Tripped up by its subject matter, the movie is ultimately a tepid and frustrating experience.
Well-intended seriousness dismantles "Regression," a not-exactly-horror horror movie that's also a mystery with no mystery.
Deriving inspiration from a certain famed Arthur Miller play and reframing it for the era of rampant, media-invoked Satanic Panic fears, "Regression" provocatively blankets its elegiac mystery in a malignant pall of diabolical foreboding.
Audience Reviews for Regression
It seems like a poor rehash of something that Roman Polanski has done many times better, with an intriguing premise developed into a mediocre thriller that believes to be very smart with a lot of red herrings and twists but is in fact incredibly stupid, especially in the end.
The atmosphere of the film is at times scary and thrilling. The plot twist of the film makes it somewhat more realistic, but the film as a whole felt boring.
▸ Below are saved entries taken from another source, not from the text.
-- ==== Sys2Proof/Proofs/StageRegister.lean ====
section
/-! The stage register (30_encoding.md R82): each field of an encoded record is read back from its bits, whatever
stands above `core_id`, so both the slot's register and the execute slot's decode to what they encode. -/

namespace Sys2Proof

/-! ## Fields -/

theorem opcodeOfCode_opcodeCode (op : Opcode) : opcodeOfCode (opcodeCode op) = some op := by
  cases op <;> rfl

theorem opcodeCode_lt (op : Opcode) : opcodeCode op < 8 := by
  cases op <;> decide

theorem regOfCode_regCode (r : RegField) : regOfCode (regCode r) = r := by
  cases r with
  | none => rfl
  | some r =>
    have hr := r.isLt
    have hpresent : (32 + r.val) / 32 % 2 = 1 := by omega
    have hindex : (32 + r.val) % 32 = r.val := by omega
    rw [regCode, regOfCode, if_pos hpresent]
    exact congrArg some (Fin.ext hindex)

theorem regCode_lt (r : RegField) : regCode r < 64 := by
  cases r with
  | none => decide
  | some r => simp only [regCode]; omega

/-- `core_id` fits its field. -/
theorem lt_two_pow_coreIdBits {c numCores : Nat} (h : c < numCores) : c < 2 ^ coreIdBits numCores := by
  unfold coreIdBits
  split
  · omega
  · exact lt_of_le_of_lt (Nat.le_sub_one_of_lt h) Nat.lt_log2_self

/-- A record is its opcode and its fields. -/
theorem Instr.ofFields_self (i : Instr) :
    Instr.ofFields i.opcode i.coreId i.originPc i.rd i.rs1 i.rs2 i.imm = i :=
  Machine.Instr.withSources_self i

/-! ## The word of a record -/

/-- The bits below `core_id` of an encoded record. -/
def lowBits (i : Instr) : Nat := encodeTemplate i.template + i.originPc.toNat * 2 ^ 54

theorem encode_eq (i : Instr) : encode i = lowBits i + i.coreId * 2 ^ 86 := rfl

/-- Every field of the low bits, whatever stands from bit 86 on. -/
theorem bitField_lowBits (i : Instr) (high : Nat) :
    bitField (lowBits i + high * 2 ^ 86) 0 1 = 1 ∧
      bitField (lowBits i + high * 2 ^ 86) 1 3 = opcodeCode i.opcode ∧
      bitField (lowBits i + high * 2 ^ 86) 4 6 = regCode i.rd ∧
      bitField (lowBits i + high * 2 ^ 86) 10 6 = regCode i.rs1 ∧
      bitField (lowBits i + high * 2 ^ 86) 16 6 = regCode i.rs2 ∧
      bitField (lowBits i + high * 2 ^ 86) 22 32 = i.imm.toNat ∧
      bitField (lowBits i + high * 2 ^ 86) 54 32 = i.originPc.toNat ∧
      (lowBits i + high * 2 ^ 86) / 2 ^ 86 = high := by
  have hop := opcodeCode_lt i.opcode
  have hrd := regCode_lt i.rd
  have hrs1 := regCode_lt i.rs1
  have hrs2 := regCode_lt i.rs2
  have himm := i.imm.isLt
  have hpc := i.originPc.isLt
  simp only [bitField, lowBits, encodeTemplate, Instr.template]
  refine ⟨?_, ?_, ?_, ?_, ?_, ?_, ?_, ?_⟩ <;> omega

/-- A record decodes from its bits with anything above `core_id`. -/
theorem decodeSlot_encode_add {numCores : Nat} {i : Instr} (h : i.WellFormed numCores) (high : Nat) :
    decodeSlot numCores (encode i + high * 2 ^ (86 + coreIdBits numCores)) = .ok (some i) := by
  have hword : encode i + high * 2 ^ (86 + coreIdBits numCores) =
      lowBits i + (i.coreId + high * 2 ^ coreIdBits numCores) * 2 ^ 86 := by
    rw [encode_eq, pow_add]
    ring
  obtain ⟨hvalid, hop, hrd, hrs1, hrs2, himm, hpc, hhigh⟩ :=
    bitField_lowBits i (i.coreId + high * 2 ^ coreIdBits numCores)
  have hcore : bitField (lowBits i + (i.coreId + high * 2 ^ coreIdBits numCores) * 2 ^ 86) 86 (coreIdBits numCores) =
      i.coreId := by
    rw [bitField, hhigh, Nat.add_mul_mod_self_right, Nat.mod_eq_of_lt (lt_two_pow_coreIdBits h)]
  rw [hword]
  simp only [decodeSlot, hvalid, hop, hrd, hrs1, hrs2, himm, hpc, hcore, opcodeOfCode_opcodeCode, regOfCode_regCode,
    BitVec.ofNat_toNat, BitVec.setWidth_eq, Instr.ofFields_self, one_ne_zero, if_false]
  rw [if_pos h]

/-- What stands above `core_id` is the counter. -/
theorem encode_add_div {numCores : Nat} {i : Instr} (h : i.WellFormed numCores) (high : Nat) :
    (encode i + high * 2 ^ (86 + coreIdBits numCores)) / 2 ^ (86 + coreIdBits numCores) = high := by
  have hbelow : encode i < 2 ^ (86 + coreIdBits numCores) := by
    have hlow : lowBits i < 2 ^ 86 := by
      obtain ⟨-, -, -, -, -, -, -, hhigh⟩ := bitField_lowBits i 0
      rw [Nat.zero_mul, Nat.add_zero] at hhigh
      exact Nat.lt_of_div_eq_zero (by decide) hhigh
    have hcore := lt_two_pow_coreIdBits h
    rw [encode_eq, pow_add]
    calc lowBits i + i.coreId * 2 ^ 86 < 2 ^ 86 + i.coreId * 2 ^ 86 := Nat.add_lt_add_right hlow _
      _ = 2 ^ 86 * (i.coreId + 1) := by ring
      _ ≤ 2 ^ 86 * 2 ^ coreIdBits numCores := Nat.mul_le_mul_left _ hcore
  rw [Nat.add_mul_div_right _ _ (Nat.two_pow_pos _), Nat.div_eq_of_lt hbelow, Nat.zero_add]

theorem encodeExecSlot_some (numCores : Nat) (i : Instr) (lr : Nat) :
    encodeExecSlot numCores (some (i, lr)) = encode i + lr * 2 ^ (86 + coreIdBits numCores) := by
  rw [encodeExecSlot, encode]

/-! ## The obligations -/

/-- Settles O13: a record with nothing above `core_id`. -/
theorem stageRegisterRoundTrip : Obligations.StageRegisterRoundTrip := by
  intro numCores i h
  simpa using decodeSlot_encode_add h 0

/-- Settles O14: a record with its counter above `core_id`. -/
theorem executeStageRegisterRoundTrip : Obligations.ExecuteStageRegisterRoundTrip := by
  intro numCores i lr h hlr
  have hslot := decodeSlot_encode_add h lr
  have hcounter := encode_add_div h lr
  rw [← encodeExecSlot_some] at hslot hcounter
  rw [decodeExecSlot, hslot, hcounter]
  exact if_neg (Nat.one_le_iff_ne_zero.1 hlr)

/-- Settles O15: the decoder reads bit 0 first, then the opcode bits. -/
theorem stageRegisterEmptyAndReserved : Obligations.StageRegisterEmptyAndReserved := by
  refine ⟨fun numCores w hvalid => ?_, fun numCores w hvalid hcode => ?_⟩
  · simp [decodeSlot, bitField, hvalid]
  · have hfield : bitField w 1 3 = w / 2 % 8 := by simp [bitField]
    have hnone : opcodeOfCode (w / 2 % 8) = none := by rcases hcode with h | h <;> rw [h] <;> rfl
    have hbit : bitField w 0 1 ≠ 0 := by simp [bitField, hvalid]
    simp only [decodeSlot, hfield, hnone, if_neg hbit]

/-- Settles O16: each word is the code of its record. -/
theorem sampleWordsDecode : Obligations.SampleWordsDecode := by
  unfold Obligations.SampleWordsDecode
  decide

end Sys2Proof
end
It couldn't make up its mind whether it was going to be a supernatural or realistic crime film.
I couldn't even tell whether Emma Watson's accent was American or English.
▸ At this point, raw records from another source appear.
-- ==== Sys2Proof/Config.lean ====
section
/-!
DEFINITION. What the spec leaves to the platform (R12) and the one free value of the model (R91, U8). None of these has a
body: no proof can see a value of it, so a statement holds for every platform and every choice.
The fixed parameters of R10 are plain constants of Machine/Constants.lean.
-/

namespace Sys2Proof

/-- Which value a host read of a register written by the current command returns before the host has seen the command
complete: R91 allows the old value and the new one, R58 the value the register holds at that moment. -/
inductive ReadView where
  | old
  | current
  | new
  deriving DecidableEq, Repr, Inhabited

/-- `MTS_BASE`: the host address of the register window (R12, D4). Assumption log entry 5. -/
opaque Config.mtsBase : Nat

/-- `PG_BASE`: what the downstream interconnect adds to the output port's address, unseen by the block (R12, D36).
Assumption log entry 5. -/
opaque Config.pgBase : Nat

/-- The free choice of R91 and U8 (`any value` of old and new): which view the `n`-th host read shows of its field number
`lane`. Assumption log entry 3. -/
opaque Config.readChoice : Nat → Nat → ReadView

end Sys2Proof
end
Ethan Hawke seems like the type of actor who does as much work as he can no matter the genre, or the paycheck simply because he loves the idea that he gets to make movies for a living. What's it matter, really? He can justify it all by saying one never knows what will catch on and he'd be right. After all, he made a low budget horror flick in The Purge three years ago that will see its third installment be released this year. Of course, it was also around this time that Hawke began to seem to give into the temptations of making more pure genre flicks outside of what is largely an independent filmography. With Sinister, Getaway, and what feels like a handful of direct to DVD releases Hawke has become the actor we wouldn't be surprised to see turn up in anything. His presence no longer signals whether what we're watching might be a horrible film or a near masterpiece as he's arguably starred in films on either end of that spectrum. With Regression the actor wanders back to the territory of the horror genre with what are nothing but honorable intentions, but unfortunately that willingness to commit to almost anything lets him down here. Written and directed by Alejandro Amenábar, who shared those same duties on both 2001's The Others and 2004's The Sea Inside that garnered him a barrage of rave reviews and what was undoubtedly a large amount of good will and momentum, Regression is inspired by a rise in the suspicion of Satanic cult-related activities in the early nineties and how such acts began making their way into the mainstream as well as what were apparently many a police investigations. Of course, through this guise the narrative feels all the more familiar given the number of horror films we've seen that get their "in" through a tortured official investigating these claims that are always scoffed at initially. While Amenábar certainly has an interesting approach to this type of story it might have aided his film even more had he come at it from a different perspective. As it is, there are both some beautifully haunting and cringingly cheap images on display with a few cool period details, but ultimately we've seen this all before and in much better, more effective fashions.